I'm working on an app that I want to publish. The plan is simple: when someone shares an Instagram post URL in my app, I want it to automatically fetch the full caption text and all images in the post, including carousel images by index. After that, I'd send this data to an LLM to summarize and save it for the user. I've explored some options:
- The oEmbed API only provides the partial caption and HTML, not the full text.
- The Instagram Graph/Basic Display API seems to allow fetching captions, but only for the authenticated user's own posts, not for any public post URL.
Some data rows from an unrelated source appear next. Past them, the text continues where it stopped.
/-- PWRGD_RISE: the timebase starts at 0 (17 R566); t0 when PERST_N is deasserted already (10 R345). -/
def execPwrgdRise (s : State) : Host.Outcome State Fault Refusal :=
  let t : State := { s with stage := .inReset, now := 0 }
  if s.stage ≠ .off then .next s else .next { (if s.perst then t else t.boot) with pending := s.pending, now := 0 }

/-- TRIAL_BOOT_TIMEOUT (10 R346): the firmware of a trial slot has not confirmed boot; the ROM boots the other slot, or none
passes. -/
def execTrialBootTimeout (s : State) : Host.Outcome State Fault Refusal :=
  finish s (if s.stage = .off ∨ s.stage = .inReset ∨ !s.fw.onTrial ∨ s.fw.confirmed ∨ s.fw.recovery then s
    else
      let other := 1 - s.fw.running
      let t := s.fundamental
      let t := { t with fw := { t.fw with active := other, trial := false } }
      match t.bootImage other with
      | some image => t.bootFrom other image 2
      | none => t.recoveryBoot)

/-! ## Training and fill (14 R497, R498, 17 R567, R568) -/

/-- Channels that failed, of a group. -/
def groupFailures (ok : Nat) (g : Nat) : Nat := ((List.range 8).filter (fun i => !ok.testBit (8 * g + i))).length

/-- Far modules present leave reset and are enumerated (07 R225). -/
def State.releaseFar (s : State) : State :=
  (List.range 8).foldl (fun s p =>
    let x := s.farPort p
    if x.present ∧ s.farRef ∧ s.requested (0x610 + p) ≠ 3 then s.setFarPort p { x with released := true, releasedAt := s.now } else s) s

/-- A channel after training: its margins, its state, its first refresh. -/
def State.trained (s : State) (ok : Nat) (margins : Bytes) (ch : Nat) : State :=
  let x := { s.chan ch with margins := slice margins (64 * ch) 64 }
  let s := s.setChan ch { x with nextRefresh := s.trainedAt + x.interval * (ch % 4) / 4 }
  if ok.testBit ch then s else s.setOwn (0x510 + ch) 6 0x100

/-- Whether channels that did not train stop the start: more than one of a parity group, or any without parity (14 R498). -/
def State.trainingStops (s : State) (m : Nat) : Bool :=
  if s.parityOn then (List.range 4).any (fun g => decide (groupFailures m g > 1)) else m != 2 ^ 32 - 1

/-- TRAINING_COMPLETE (14 R497, R498): bit c of the mask is a channel that trained; 64 bytes of margins for each (0510:110). -/
def execTrainingComplete (ok : U32) (margins : Bytes) (s : State) : Host.Outcome State Fault Refusal :=
  let m := ok.toNat
  finish s (if s.stage ≠ .starting ∨ s.fw.recovery then s
    else
      let s := { s with trainedAt := s.now }
      let s := (List.range 32).foldl (fun s ch => s.trained m margins ch) s
      if s.trainingStops m then State.assertFault { s with stage := .trainingFailed } 4
      else State.releaseFar { s with stage := .filling })

/-- Clusters leave reset in the state a scrub leaves, with the context they are assigned to (17 R569). -/
def State.releaseClusters (s : State) : State :=
  (List.range 64).foldl (fun s c => s.setCluster c { context := s.obj (0xA40 + c) 0x100 0 }) s

/-- FILL_COMPLETE (17 R567 step 9, R568, R569): CXL.mem and the mailboxes are enabled, the clusters run, the boot is
confirmed. -/
def execFillComplete (s : State) : Host.Outcome State Fault Refusal :=
  finish s (if s.stage ≠ .filling then s
    else { s.releaseClusters with stage := .running, near := [], caddy := [], caddyBad := [], fw := { s.fw with
      confirmed := true, onTrial := false, trial := s.fw.trial && !s.fw.onTrial } })

/-! ## Writes of the cap and the ceiling (17 R572, R573, R577) -/

/-- A write of the cap (17 R573, R577). -/
def State.capWrite (s : State) (w : Nat) : Reply :=
  let part : Bool := s.obj 0 0x131 0 == 1
  checks [ (decide (w < 200 ∨ w > 350), stRange),
           ((part || s.obj 0 0x130 0 == 1) && decide (capReserve w > s.idleSlots), stBusy) ]
    (let t := s.setObj 0xD20 0x140 0 w
     let t := t.setPower { t.power with window := [] }
     if part then State.pointMoved s t.partitionCap else t)

/-- A write of the ceiling. -/
def State.ceilingWrite (s : State) (v : Nat) : State := State.pointMoved s (s.setObj 0xD20 0x101 0 v)

/-! ## The control loop (17 R576, R578, R579) -/

/-- Power averaged over the last second, or since the last accepted cap write. -/
def Power.average (p : Power) : Nat := if p.window.isEmpty then 0 else p.window.foldl (· + ·) 0 / p.window.length
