-- ==== Sys2Proof/Machine/Core.lean ====
section
/-!
DEFINITION. The machine as the host takes it: its state, its reasons to stop, its step and its state at reset.
-/

/-- The block. -/
def Sys2Proof.core : Host.Core := { State := Sys2Proof.Machine.State, Fault := Sys2Proof.Machine.Fault, Refusal := Sys2Proof.Machine.Refusal, step := Sys2Proof.Machine.step, reset := Sys2Proof.Machine.State.reset }
end

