/-- An array queue entry that nothing earlier holds back starts, and leaves the queue with its effect. An entry that depends on
no earlier one and passes its checks runs: ALUT loads the lookup and a tile fetch asks for its lines in turn; an entry that
fails a check leaves with its deferred exception. When it completes, AZERO has zeroed its accumulator, AMMA has added its
products to it, unless a caddy line of its rows fails its check, which raises exception 0x05, AREAD has written its rows to
the window, and a tile fetch has placed the lines that came. (Derived: 11_compute_architecture.md R376,
11_compute_architecture.md R377, 11_compute_architecture.md R378, 12_gaisk_isa.md R415, 12_gaisk_isa.md R416, 12_gaisk_isa.md
R421, 12_gaisk_isa.md R422, 12_gaisk_isa.md R423, 12_gaisk_isa.md R424, 12_gaisk_isa.md R425.) -/
def Obligations.ArrayEntriesRun : Prop :=
  ∀ (s : State) (c : Fin 64) (e : QEntry) (j : Nat), (s.cluster c).queue.find? (fun d => d.id == e.id) = some e →
    (s.jobOf (ThreadKey e.thread) = some j → s.contained = false → e.running = false → mayStart (s.cluster c).queue e = true →
      (s.cluster c).scrubbing = false → s.fetchHeld (jobLd j) e = false → ∀ (go : State → Option (Nat × Nat) → State) (mark : Option (Nat × Nat) → QEntry → QEntry),
      mark = (fun f d => if d.id = e.id then { d with running := true, started := s.now, fault := f } else d) →
      go = (fun (s : State) f => s.setCluster c { s.cluster c with queue := (s.cluster c).queue.map (mark f) }) →
      (∀ f, s.runFault (s.cluster c) (jobLd j) e = some f → Takes (.arrayQueueEntryStart c e.id) s (s.leaveQueue c e (some f)))
      ∧ (s.runFault (s.cluster c) (jobLd j) e = none →
        (e.func ≤ 2 → Takes (.arrayQueueEntryStart c e.id) s (go s none))
        ∧ (e.func = 4 → Takes (.arrayQueueEntryStart c e.id) s ((go s none).loadLookup c (e.a % 64)))
        ∧ (∀ u : State, 16 ≤ e.func → s.fetchLines { ld := jobLd j, job := some j } (s.cluster c) e (List.range e.count) = (none, u) →
          Takes (.arrayQueueEntryStart c e.id) s (go u none))))
    ∧ (e.running = true → e.func < 16 → ∀ a, s.rowBad c e = some a → Takes (.arrayQueueEntryComplete c e.id) s
      ((s.windowFail c (a - windowBase c) (aBytes e.mode e.depth)).leaveQueue c e (some (5, a))))
    ∧ (e.running = true → (e.func < 16 → s.rowBad c e = none) →
      (e.func = 1 → Takes (.arrayQueueEntryComplete c e.id) s
        ((s.setCluster c ((s.cluster c).setAcc e.acc (e.mode == 5) (List.replicate 256 0))).leaveQueue c e none))
      ∧ (∀ rows : List Bytes, e.func = 0 →
        rows = (List.range 16).map (fun i => s.windowRead c (e.a + i * e.stride - windowBase c) (aBytes e.mode e.depth)) →
        Takes (.arrayQueueEntryComplete c e.id) s ((((s.setCluster c ((s.cluster c).setAcc e.acc (e.mode == 5)
          (ammaResult e rows ((s.cluster c).bank e.bank) (s.cluster c).lookup ((s.cluster c).acc e.acc)))).bump (0xA40 + c) 0x17
            (e.depth / modeGroup e.mode)).bump (0xA40 + c) 0x23 (s.now - e.started)).leaveQueue c e none))
      ∧ (e.func = 2 → Takes (.arrayQueueEntryComplete c e.id) s (((List.range 16).foldl (fun (u : State) i =>
          u.windowWrite c (e.a + i * e.stride - windowBase c)
            ((List.range 16).flatMap (fun k => areadBytes e (nth ((s.cluster c).acc e.acc) (16 * i + k) 0)))) s).leaveQueue c e none))
      ∧ (∀ (mine : Load → Bool) (u : State), 16 ≤ e.func →
        mine = (fun l => l.thread.cluster == c && (match l.kind with | .fetch n _ => n == e.id | _ => false)) →
        (∀ l ∈ s.loads, mine l = true → l.arrived = true) →
        State.placeLines { s with loads := s.loads.filter (fun l => !mine l) } e (s.loads.filter mine) = (none, u) →
        Takes (.arrayQueueEntryComplete c e.id) s (u.leaveQueue c e e.fault)))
So I'm wondering: does an official API exist for this purpose (to get full captions and all images for a public post)? If not, what practical approaches do developers usually take? Would it be legal or practical to scrape this data and release my app, or would it be better to use a third-party service that handles Instagram scraping? I need to understand if scraping poses long-term risks or if there are safer alternatives using official APIs. Thanks!
2 Answers
Unfortunately, you're out of luck. Pulling full captions and carousel images from Instagram directly is definitely against their terms of service. Meta doesn't allow it, and doing so could lead to your app being taken down.
For sure, those kinds of apps break Instagram's ToS. Reporting them could lead to Meta taking action, but they often only deal with high-profile violations. I wouldn't rely on their enforcement; it's more about what you want to risk.
True, it seems like they haven’t prioritized some of these smaller apps yet. It's a gamble too; settling into a comfortable risk zone might be your best bet for now!

But I've seen apps in the App Store that seem to do exactly this! How legal is it really? They might just be skating under the radar since they've got downloads and aren't taken down.